For a minute, I mourn all the sweets I’ve had to toss or give away because I was too afraid of gaining weight before my wedding and during the first few years of my marriage. In my mouth, just for a minute, I can taste all the halwas and jalebis and all the chocolates and caramels souring and rotting like they did in the trash.

Anu’s question grates against my mourning minute. “Who’s Manoj?”

Honestly? I move the phone from one hand to the other and stand up from the kitchen table. Julie did laundry yesterday, but she left the laundry basket right on the kitchen counter. I peer inside the basket and shake my head, she didn’t fold anything. I sift through her clothes— they’re wrinkled and now I’ll have to iron them.

Grabbing the laundry basket, I answer Anu as I head up the stairs to Julie’s room. “Manoj is Sheeba’s fiancé.”

“Oh.”

The carpet on the stairs is such a hideous beige. It looks so dirty no matter how many times I try to clean it. I keep telling Raj to get it changed, but he doesn’t care.   

“Wait, Abigail, that’s not right. Manoj isn’t Sheeba’s fiancé. Manoj is the name of her first husband.”

I don’t really care, but I ask anyway, “Oh well, then what’s the new one’s name?”

“Sunil? No wait, Anil.”

“Well, whatever his name is, he’s going to leave her if she doesn’t lose the weight.”

Anu says with a laugh on the edge of her lips, “I don’t think so. He’s ugly, she’s fat. They’re a perfect match.”

I snicker as I walk into my bedroom and put the laundry basket down. Potato-eating, almost-cheating Anu can be hilarious sometimes.

Through my laughter I say, “They’ll have such ugly and fat kids that no one will marry.”

“If their marriage lasts long enough for them to have kids,” Anu cackles.

When she’s through wheezing— Anu has the ugliest laugh, I don’t understand how she’s still married— she changes the subject.

“Did you hear,” Anu whispers delightedly “Mekha might be pregnant, you know, Neetu’s daughter?”

I did hear. Three days ago. Mekha’s younger sister told my niece.

I’m suddenly very tired of Anu. Still I pretend to be shocked, “No? Really? What?”
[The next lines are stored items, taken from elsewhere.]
-- ==== Sys2Proof/Laws/PerInstr.lean ====
section
/-! SUPPORT. A statement about the syntax of every instruction: its encoding stands in the slot that its part issues in, and a
step of the device has neither (Tables 9·3, 9·7). -/

namespace Sys2Proof.Laws.SlotOfEncoding

/-- An instruction has an encoding exactly when it is a part, and then in the slot of that part. -/
def Statement (i : Instr) : Prop := i.encode.map (·.slot) = i.slot
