-- ==== Sys2Proof/Laws/State.lean ====
section
/-! SUPPORT. What each update of the state and of a core leaves in each field: one lemma for a field of an update. -/

namespace Sys2Proof.Machine

@[simp] theorem State.onCore_agenda (s : State) (f : Core → Core) : (s.onCore f).agenda = s.agenda := rfl
@[simp] theorem State.onCore_cur (s : State) (f : Core → Core) : (s.onCore f).cur = s.cur := rfl
@[simp] theorem State.onCore_core (s : State) (f : Core → Core) : (s.onCore f).core = f s.core := rfl
@[simp] theorem State.onCore_others (s : State) (f : Core → Core) : (s.onCore f).others = s.others := rfl
@[simp] theorem State.onCore_clusters (s : State) (f : Core → Core) : (s.onCore f).clusters = s.clusters := rfl
@[simp] theorem State.onCore_routers (s : State) (f : Core → Core) : (s.onCore f).routers = s.routers := rfl
@[simp] theorem State.onCore_parts (s : State) (f : Core → Core) : (s.onCore f).parts = s.parts := rfl
@[simp] theorem State.onCore_recs (s : State) (f : Core → Core) : (s.onCore f).recs = s.recs := rfl
@[simp] theorem State.onCore_hbm (s : State) (f : Core → Core) : (s.onCore f).hbm = s.hbm := rfl
@[simp] theorem State.onCore_flights (s : State) (f : Core → Core) : (s.onCore f).flights = s.flights := rfl
@[simp] theorem State.onCore_cflits (s : State) (f : Core → Core) : (s.onCore f).cflits = s.cflits := rfl
@[simp] theorem State.onCore_kept (s : State) (f : Core → Core) : (s.onCore f).kept = s.kept := rfl
@[simp] theorem State.onCore_acks (s : State) (f : Core → Core) : (s.onCore f).acks = s.acks := rfl
@[simp] theorem State.onCore_seqs (s : State) (f : Core → Core) : (s.onCore f).seqs = s.seqs := rfl
@[simp] theorem State.onCore_regNo (s : State) (f : Core → Core) : (s.onCore f).regNo = s.regNo := rfl
@[simp] theorem State.onCore_regFl (s : State) (f : Core → Core) : (s.onCore f).regFl = s.regFl := rfl
@[simp] theorem State.onCore_fetches (s : State) (f : Core → Core) : (s.onCore f).fetches = s.fetches := rfl
@[simp] theorem State.onCore_writes (s : State) (f : Core → Core) : (s.onCore f).writes = s.writes := rfl
@[simp] theorem State.onCore_addressed (s : State) (f : Core → Core) : (s.onCore f).addressed = s.addressed := rfl
@[simp] theorem State.onCore_reloads (s : State) (f : Core → Core) : (s.onCore f).reloads = s.reloads := rfl
@[simp] theorem State.onCore_wafer (s : State) (f : Core → Core) : (s.onCore f).wafer = s.wafer := rfl
@[simp] theorem State.onCore_freeCtr (s : State) (f : Core → Core) : (s.onCore f).freeCtr = s.freeCtr := rfl
@[simp] theorem State.onCore_stamp (s : State) (f : Core → Core) : (s.onCore f).stamp = s.stamp := rfl

@[simp] theorem State.onEng_agenda (s : State) (f : Engines → Engines) : (s.onEng f).agenda = s.agenda := rfl
@[simp] theorem State.onEng_cur (s : State) (f : Engines → Engines) : (s.onEng f).cur = s.cur := rfl
@[simp] theorem State.onEng_core (s : State) (f : Engines → Engines) : (s.onEng f).core = { s.core with eng := f s.core.eng } :=
  rfl
@[simp] theorem State.onEng_others (s : State) (f : Engines → Engines) : (s.onEng f).others = s.others := rfl
@[simp] theorem State.onEng_clusters (s : State) (f : Engines → Engines) : (s.onEng f).clusters = s.clusters := rfl
@[simp] theorem State.onEng_routers (s : State) (f : Engines → Engines) : (s.onEng f).routers = s.routers := rfl
@[simp] theorem State.onEng_parts (s : State) (f : Engines → Engines) : (s.onEng f).parts = s.parts := rfl
@[simp] theorem State.onEng_recs (s : State) (f : Engines → Engines) : (s.onEng f).recs = s.recs := rfl
@[simp] theorem State.onEng_hbm (s : State) (f : Engines → Engines) : (s.onEng f).hbm = s.hbm := rfl
@[simp] theorem State.onEng_flights (s : State) (f : Engines → Engines) : (s.onEng f).flights = s.flights := rfl
@[simp] theorem State.onEng_cflits (s : State) (f : Engines → Engines) : (s.onEng f).cflits = s.cflits := rfl
@[simp] theorem State.onEng_kept (s : State) (f : Engines → Engines) : (s.onEng f).kept = s.kept := rfl
@[simp] theorem State.onEng_acks (s : State) (f : Engines → Engines) : (s.onEng f).acks = s.acks := rfl
@[simp] theorem State.onEng_seqs (s : State) (f : Engines → Engines) : (s.onEng f).seqs = s.seqs := rfl
@[simp] theorem State.onEng_regNo (s : State) (f : Engines → Engines) : (s.onEng f).regNo = s.regNo := rfl
@[simp] theorem State.onEng_regFl (s : State) (f : Engines → Engines) : (s.onEng f).regFl = s.regFl := rfl
@[simp] theorem State.onEng_fetches (s : State) (f : Engines → Engines) : (s.onEng f).fetches = s.fetches := rfl
@[simp] theorem State.onEng_writes (s : State) (f : Engines → Engines) : (s.onEng f).writes = s.writes := rfl
@[simp] theorem State.onEng_addressed (s : State) (f : Engines → Engines) : (s.onEng f).addressed = s.addressed := rfl
@[simp] theorem State.onEng_reloads (s : State) (f : Engines → Engines) : (s.onEng f).reloads = s.reloads := rfl
@[simp] theorem State.onEng_wafer (s : State) (f : Engines → Engines) : (s.onEng f).wafer = s.wafer := rfl
@[simp] theorem State.onEng_freeCtr (s : State) (f : Engines → Engines) : (s.onEng f).freeCtr = s.freeCtr := rfl
@[simp] theorem State.onEng_stamp (s : State) (f : Engines → Engines) : (s.onEng f).stamp = s.stamp := rfl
I dig through Julie’s clothes again. I hold out a pink shirt with little white flowers on it by the sleeves and examine it. It’s too wrinkled and if I fold it, it’ll get even more wrinkled and Julie just won’t wear it. She’d rather pick a different shirt to wear than actually turn on an iron. And Raj is even worse— if I don’t iron his shirts he’ll just wear them all wrinkled. I’ll never forget the time he showed up to church in that wrinkled red dress shirt. Anu never let me hear the end of it— she called me a lazy wife in front of everyone.

“Mekha’s just so lazy.” Anu says, “She always comes to church with her hair unbrushed— oh my God, I saw her at the mall once and it looked like she hadn’t even washed her face that morning.”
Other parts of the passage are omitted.